Daniel Gilgoff has a very interesting column in USA Today on why the religious right must either support moderate John McCain for president or endure at least four years of Democrats who are worse on their issues than McCain.
I listen to a considerable amount of talk radio--not as much as I once did, but still a fair amount--and I try to mix it up to get a variety of opinions into my head. Call it putting my ear to the ground in multiple places. So, this means I not only listen to Rush Limbaugh, Glenn Beck, and Hugh Hewitt, but also more liberal programs from NPR like Diane Rehm and Day by Day. And, more to the point, I also listen to a little program called Point of View, a conservative talk show which broadcasts on hundreds of stations throughout the U.S. and on shortwave radio.
Point of View discusses current events, including politics, from an evangelical perspective. The variety of topics is remarkably wide-ranging, much more so that many other conservative talk radio programs. Some of the topics sound nutty to less evangelical conservatives (before the seventh Harry Potter book was out, POV spent a week bashing the series as "encouraging occultism," and every Halloween there are a host of books, CDs, and pamphlets against the holiday), but politics is where POV shines a light into the minds of evangelical voters.
That's why, even before reading Gilgoff's article, I wasn't the least bit surprised to hear how conservative Christians backed the more liberal Mike Huckabee over establishment guy Mitt Romney. It wasn't that these Christians like Huckabee's stances on immigration or foreign policy, but that they trusted Huckabee on the social issues most important to them over Romney or candidate-elect John McCain.
Gilgoff discusses the Herculean efforts of Nancy French, the Evangelicals for Mitt blog, to persuade evangelical Christians that it was acceptable (nay, preferable) to vote for a Mormon. French knew the job was an uphill battle, but it wasn't until the southern primaries that she knew the battle was lost.
Given how much hate mail French had received about Evangelicals for Mitt, she wasn't exactly shocked by Huckabee's wins. Instead, Romney's dramatic loss among evangelicals, whom he had been courting for more than a year, confirmed her fears about being able to change relatively few minds herself. For millions of evangelicals to be convinced that it was OK to support a Mormon, French concluded, high-profile Christian right leaders would have had to engage in a serious conversation about how faith should and shouldn't affect voting decisions.
"I would have loved for some Christian leaders to have said, 'We have a Mormon running for president and we have a Baptist preacher ... but who really reflects your values?' " she says. "Should you vote only for a Christian?" French is right. Such a conversation would have made it harder for Huckabee to ride evangelical support to so many early victories. And it might have helped Romney garner enough evangelical support to still be challenging McCain today.

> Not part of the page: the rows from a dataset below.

-- ==== Sys2Proof/Laws/Ops.lean ====
section
/-! SUPPORT. What each shared operation can do, once: the operand and buffer checks, the write-backs, fault entry. -/

namespace Sys2Proof.Machine

/-! ## Frames of the write-backs -/

theorem SameRest.refl (s : State) : SameRest s s := ⟨rfl, rfl, fun _ => rfl, rfl, rfl⟩

theorem writeResult_writes (s : State) (rd : RegId) (r : Result) : WritesResult s (writeResult rd r s) rd r where
  value := by simp [writeResult]
  others := fun k hk => by simp [writeResult, State.getV_setV_ne _ _ _ _ hk]
  status := rfl
  rest := ⟨rfl, rfl, fun _ => rfl, rfl, rfl⟩

theorem setCmp_writes (s : State) (r : CmpResult) : WritesStatus s (s.setCmp r) { s.status with cmp := r } :=
  ⟨fun _ => rfl, rfl, rfl, rfl, fun _ => rfl, rfl, rfl⟩

theorem setT_writes (s : State) (b : Bool) : WritesStatus s (s.setT b) { s.status with t := b } :=
  ⟨fun _ => rfl, rfl, rfl, rfl, fun _ => rfl, rfl, rfl⟩

theorem setOutcome_writes (s : State) (o : RangeOutcome) :
    WritesStatus s (s.setOutcome o) { s.status with outcome := o } :=
  ⟨fun _ => rfl, rfl, rfl, rfl, fun _ => rfl, rfl, rfl⟩

/-- Fault entry writes STATUS.FAULT and nothing else (R12, R121). -/
theorem raiseFault_writes (s : State) (f : FaultCode) :
    WritesStatus s (raiseFault s f) { s.status with fault := some f } :=
  ⟨fun _ => rfl, rfl, rfl, rfl, fun _ => rfl, rfl, rfl⟩

theorem clearFault_writes (s : State) : WritesStatus s (clearFault s) { s.status with fault := none } :=
  ⟨fun _ => rfl, rfl, rfl, rfl, fun _ => rfl, rfl, rfl⟩

theorem writeText_writes (s : State) (t : Text) : WritesText s (writeText t s) t where
  regs := fun _ => rfl
  status := rfl
  written := fun i h => by
    simp only [writeText, State.readByte_setLen, State.readByte_memWrite]
    rw [dif_pos ⟨Nat.zero_le _, by simpa using h⟩]
    simp
  others := fun a h => by
    simp only [writeText, State.readByte_setLen, State.readByte_memWrite]
    rw [dif_neg (by omega)]
  cfg := rfl
  intin := rfl
  pending := rfl
  rdata := rfl

/-! ## The checks -/

theorem withOperand_wf (p : Prec) (r : RegId) (s : State) (k : VReg → StepResult)
    (h : (s.getV r).wf s.cfg p = true) : withOperand p r s k = k (s.getV r) := by simp [withOperand, h]

theorem withOperand_not_wf (p : Prec) (r : RegId) (s : State) (k : VReg → StepResult)
    (h : (s.getV r).wf s.cfg p = false) : withOperand p r s k = .next (raiseFault s .badOperand) := by
  simp [withOperand, h]

theorem withBuffer_ok (n : BitVec 8) (s : State) (k : StepResult) (h : n.toNat ≤ s.cfg.tbufSize) :
    withBuffer n s k = k := by simp [withBuffer, h]

theorem withBuffer_bad (n : BitVec 8) (s : State) (k : StepResult) (h : s.cfg.tbufSize < n.toNat) :
    withBuffer n s k = .next (raiseFault s .badBuffer) := by simp [withBuffer, Nat.not_le.2 h]

/-- A one-operand command either raises BAD_OPERAND or writes its result. -/
theorem unaryOp_cases (p : Prec) (rd ra : RegId) (f : VReg → Result) (s : State) :
    ((s.getV ra).wf s.cfg p = true ∧ unaryOp p rd ra f s = .next (writeResult rd (f (s.getV ra)) s)) ∨
    ((s.getV ra).wf s.cfg p = false ∧ unaryOp p rd ra f s = .next (raiseFault s .badOperand)) := by
  cases h : (s.getV ra).wf s.cfg p
  · exact Or.inr ⟨rfl, withOperand_not_wf _ _ _ _ h⟩
  · exact Or.inl ⟨rfl, withOperand_wf _ _ _ _ h⟩

/-- A two-operand command either raises BAD_OPERAND or writes its result. -/
theorem binaryOp_cases (p : Prec) (rd ra rb : RegId) (f : VReg → VReg → Result) (s : State) :
    ((s.getV ra).wf s.cfg p = true ∧ (s.getV rb).wf s.cfg p = true ∧
      binaryOp p rd ra rb f s = .next (writeResult rd (f (s.getV ra) (s.getV rb)) s)) ∨
    (((s.getV ra).wf s.cfg p = false ∨ (s.getV rb).wf s.cfg p = false) ∧
      binaryOp p rd ra rb f s = .next (raiseFault s .badOperand)) := by
  cases ha : (s.getV ra).wf s.cfg p
  · exact Or.inr ⟨Or.inl rfl, withOperand_not_wf _ _ _ _ ha⟩
  · cases hb : (s.getV rb).wf s.cfg p
    · exact Or.inr ⟨Or.inr rfl, by rw [binaryOp, withOperand_wf _ _ _ _ ha, withOperand_not_wf _ _ _ _ hb]⟩
    · exact Or.inl ⟨rfl, rfl, by rw [binaryOp, withOperand_wf _ _ _ _ ha, withOperand_wf _ _ _ _ hb]⟩

/-- A test either raises BAD_OPERAND or writes STATUS.T. -/
theorem testOp_cases (p : Prec) (ra : RegId) (f : VReg → Bool) (s : State) :
    ((s.getV ra).wf s.cfg p = true ∧ testOp p ra f s = .next (s.setT (f (s.getV ra)))) ∨
    ((s.getV ra).wf s.cfg p = false ∧ testOp p ra f s = .next (raiseFault s .badOperand)) := by
  cases h : (s.getV ra).wf s.cfg p
  · exact Or.inr ⟨rfl, withOperand_not_wf _ _ _ _ h⟩
  · exact Or.inl ⟨rfl, withOperand_wf _ _ _ _ h⟩

/-- CMP either raises BAD_OPERAND or writes STATUS.CMP. -/
theorem execCmp_cases (p : Prec) (ra rb : RegId) (s : State) :
    ((s.getV ra).wf s.cfg p = true ∧ (s.getV rb).wf s.cfg p = true ∧
      execCmp p ra rb s = .next (s.setCmp (cmpV (groupCount s.cfg p) (s.getV ra) (s.getV rb)))) ∨
    (((s.getV ra).wf s.cfg p = false ∨ (s.getV rb).wf s.cfg p = false) ∧
      execCmp p ra rb s = .next (raiseFault s .badOperand)) := by
  cases ha : (s.getV ra).wf s.cfg p
  · exact Or.inr ⟨Or.inl rfl, withOperand_not_wf _ _ _ _ ha⟩
  · cases hb : (s.getV rb).wf s.cfg p
    · exact Or.inr ⟨Or.inr rfl, by rw [execCmp, withOperand_wf _ _ _ _ ha, withOperand_not_wf _ _ _ _ hb]⟩
    · exact Or.inl ⟨rfl, rfl, by rw [execCmp, withOperand_wf _ _ _ _ ha, withOperand_wf _ _ _ _ hb]⟩

/-- FMT raises BAD_OPERAND, or else BAD_BUFFER, or else writes its text. -/
theorem execFmt_cases (p : Prec) (ra : RegId) (mode : Mode) (dig : BitVec 4) (grp : Bool) (loc : Loc) (cap : BitVec 8)
    (s : State) :
    ((s.getV ra).wf s.cfg p = true ∧ cap.toNat ≤ s.cfg.tbufSize ∧
      execFmt p ra mode dig grp loc cap s = .next (writeText
        (truncateText s.cfg.sentinel (formatValue s.cfg p (s.getV ra) mode dig grp loc) cap.toNat) s)) ∨
    ((s.getV ra).wf s.cfg p = true ∧ s.cfg.tbufSize < cap.toNat ∧
      execFmt p ra mode dig grp loc cap s = .next (raiseFault s .badBuffer)) ∨
    ((s.getV ra).wf s.cfg p = false ∧
      execFmt p ra mode dig grp loc cap s = .next (raiseFault s .badOperand)) := by
  cases ha : (s.getV ra).wf s.cfg p
  · exact Or.inr (Or.inr ⟨rfl, withOperand_not_wf _ _ _ _ ha⟩)
  · by_cases hb : cap.toNat ≤ s.cfg.tbufSize
    · exact Or.inl ⟨rfl, hb, by rw [execFmt, withOperand_wf _ _ _ _ ha, withBuffer_ok _ _ _ hb]⟩
    · exact Or.inr (Or.inl ⟨rfl, by omega, by
        rw [execFmt, withOperand_wf _ _ _ _ ha, withBuffer_bad _ _ _ (by omega)]⟩)

/-- PARSE either raises BAD_BUFFER or writes what parsing gives. -/
theorem execParse_cases (p : Prec) (rd : RegId) (loc : Loc) (len : BitVec 8) (s : State) :
    (len.toNat ≤ s.cfg.tbufSize ∧ execParse p rd loc len s =
      .next (writeParsed rd (parseText s.cfg p loc (s.memRead 0 len.toNat)) s)) ∨
    (s.cfg.tbufSize < len.toNat ∧ execParse p rd loc len s = .next (raiseFault s .badBuffer)) := by
  by_cases hb : len.toNat ≤ s.cfg.tbufSize
  · exact Or.inl ⟨hb, withBuffer_ok _ _ _ hb⟩
  · exact Or.inr ⟨by omega, withBuffer_bad _ _ _ (by omega)⟩

/-- Everything a command can do to the state (R12, R38): nothing, a fault, a result or a copied image in V[rd], one of
the STATUS fields CMP, T or OUTCOME, or a text. -/
inductive Effect (i : Instr) (s : State) : State → Prop
  | none : i = .nop → Effect i s s
  | fault (f : FaultCode) : Effect i s (raiseFault s f)
  | result (p : Prec) (rd : RegId) (r : Result) :
      i.resultPrec = some p → i.rd? = some rd → Effect i s (writeResult rd r s)
  | copy (rd ra : RegId) : i = .mov rd ra → Effect i s (s.setV rd (s.getV ra))
  | cmp (p : Prec) (ra rb : RegId) (r : CmpResult) : i = .cmp p ra rb → Effect i s (s.setCmp r)
  | test (b : Bool) : (∃ p ra, i = .iszero p ra ∨ i = .isinf p ra ∨ i = .isnan p ra ∨ i = .isint p ra) →
      Effect i s (s.setT b)
  | syntaxError (p : Prec) (rd : RegId) (loc : Loc) (len : BitVec 8) : i = .parse p rd loc len →
      Effect i s (s.setOutcome .syntaxError)
  | text (p : Prec) (ra : RegId) (mode : Mode) (dig : BitVec 4) (grp : Bool) (loc : Loc) (cap : BitVec 8) (t : Text) :
      i = .fmt p ra mode dig grp loc cap → t.length ≤ cap.toNat → cap.toNat ≤ s.cfg.tbufSize →
      Effect i s (writeText t s)

theorem length_truncateText (sentinel : Byte) (t : Text) (cap : Nat) :
    (truncateText sentinel t cap).length = min t.length cap := by
  unfold truncateText
  split
  · omega
  · split
    · simp; omega
    · simp; omega

theorem unaryOp_effect (i : Instr) (p q : Prec) (rd ra : RegId) (f : VReg → Result) (s : State)
    (hp : i.resultPrec = some q) (hr : i.rd? = some rd) : ∃ t, unaryOp p rd ra f s = .next t ∧ Effect i s t := by
  rcases unaryOp_cases p rd ra f s with ⟨_, h⟩ | ⟨_, h⟩
  · exact ⟨_, h, .result q rd _ hp hr⟩
  · exact ⟨_, h, .fault _⟩

theorem binaryOp_effect (i : Instr) (p q : Prec) (rd ra rb : RegId) (f : VReg → VReg → Result) (s : State)
    (hp : i.resultPrec = some q) (hr : i.rd? = some rd) :
    ∃ t, binaryOp p rd ra rb f s = .next t ∧ Effect i s t := by
  rcases binaryOp_cases p rd ra rb f s with ⟨_, _, h⟩ | ⟨_, h⟩
  · exact ⟨_, h, .result q rd _ hp hr⟩
  · exact ⟨_, h, .fault _⟩

theorem testOp_effect (i : Instr) (p : Prec) (ra : RegId) (f : VReg → Bool) (s : State)
    (hi : ∃ p ra, i = .iszero p ra ∨ i = .isinf p ra ∨ i = .isnan p ra ∨ i = .isint p ra) :
    ∃ t, testOp p ra f s = .next t ∧ Effect i s t := by
  rcases testOp_cases p ra f s with ⟨_, h⟩ | ⟨_, h⟩
  · exact ⟨_, h, .test _ hi⟩
  · exact ⟨_, h, .fault _⟩

/-- Every command answers a next state, by one of the effects. -/
theorem exec_effect (i : Instr) (s : State) : ∃ t, exec i s = .next t ∧ Effect i s t := by
  cases i with
  | nop => exact ⟨s, rfl, .none rfl⟩
  | add p rd ra rb => exact binaryOp_effect _ p p rd ra rb _ s rfl rfl
  | sub p rd ra rb => exact binaryOp_effect _ p p rd ra rb _ s rfl rfl
  | mul p rd ra rb => exact binaryOp_effect _ p p rd ra rb _ s rfl rfl
  | div p rd ra rb => exact binaryOp_effect _ p p rd ra rb _ s rfl rfl
  | sqrt p rd ra => exact unaryOp_effect _ p p rd ra _ s rfl rfl
  | cmp p ra rb =>
    rcases execCmp_cases p ra rb s with ⟨_, _, h⟩ | ⟨_, h⟩
    · exact ⟨_, h, .cmp p ra rb _ rfl⟩
    · exact ⟨_, h, .fault _⟩
  | floor p rd ra => exact unaryOp_effect _ p p rd ra _ s rfl rfl
  | trunc p rd ra => exact unaryOp_effect _ p p rd ra _ s rfl rfl
  | neg p rd ra => exact unaryOp_effect _ p p rd ra _ s rfl rfl
  | iszero p ra => exact testOp_effect _ p ra _ s ⟨p, ra, .inl rfl⟩
  | isinf p ra => exact testOp_effect _ p ra _ s ⟨p, ra, .inr (.inl rfl)⟩
  | isnan p ra => exact testOp_effect _ p ra _ s ⟨p, ra, .inr (.inr (.inl rfl))⟩
  | isint p ra =>
    exact testOp_effect _ p ra (fun x => x.isFinite && x.isInteger (groupCount s.cfg p)) s ⟨p, ra, .inr (.inr (.inr rfl))⟩
  | mov rd ra => exact ⟨_, rfl, .copy rd ra rfl⟩
  | ldi p rd imm => exact ⟨_, rfl, .result p rd _ rfl rfl⟩
  | cvti p rd => exact ⟨_, rfl, .result p rd _ rfl rfl⟩
  | cvtsx rd ra => exact unaryOp_effect _ .S .X rd ra _ s rfl rfl
  | cvtxs rd ra => exact unaryOp_effect _ .X .S rd ra _ s rfl rfl
  | fmt p ra mode dig grp loc cap =>
    rcases execFmt_cases p ra mode dig grp loc cap s with ⟨_, hb, h⟩ | ⟨_, _, h⟩ | ⟨_, h⟩
    · refine ⟨_, h, .text p ra mode dig grp loc cap _ rfl ?_ hb⟩
      rw [length_truncateText]
      exact Nat.min_le_right _ _
    · exact ⟨_, h, .fault _⟩
    · exact ⟨_, h, .fault _⟩
  | parse p rd loc len =>
    rcases execParse_cases p rd loc len s with ⟨_, h⟩ | ⟨_, h⟩
    · refine ⟨_, h, ?_⟩
      cases parseText s.cfg p loc (s.memRead 0 len.toNat) with
      | none => exact .syntaxError p rd loc len rfl
      | some r => exact .result p rd r rfl rfl
    · exact ⟨_, h, .fault _⟩

end Sys2Proof.Machine
end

But the conversation never happened. Which helps explains why evangelicals are stuck with Huckabee, who has less than a third of McCain's delegates and needs more delegates than are currently available to win the nomination. Socially conservative evangelicals are now all but certain to have to endure McCain — who backs federally funded embryonic stem cell research, opposes a constitutional amendment to ban gay marriage, and famously denounced the Christian right as "agents of intolerance" — as the GOP nominee.
I've said before that John McCain wasn't my perfect candidate, but that he was close enough on the issues most important to me (the war in Iraq and judges). And I also can agree with McCain's federalist philosophy regarding things such as gay marriage (it's a state issue, one I've defended constantly for months).
Unfortunately, for many, Romney's ever-evolving conservatism wasn't the issue; his Mormonism was. I was always convinced that if Romney supporters didn't keep bringing up Mormonism, then it wouldn't have been an issue, but I'm willing to admit that I was wrong on that one. For many on the religious right, it was Romney's religion that bothered them most. I find that disturbing on multiple levels, but the worst part of the evangelicals is that this election is sure not to be about any of the social issues they care most about. And that was the choice they made by letting Romney's religion get in the way of their politics.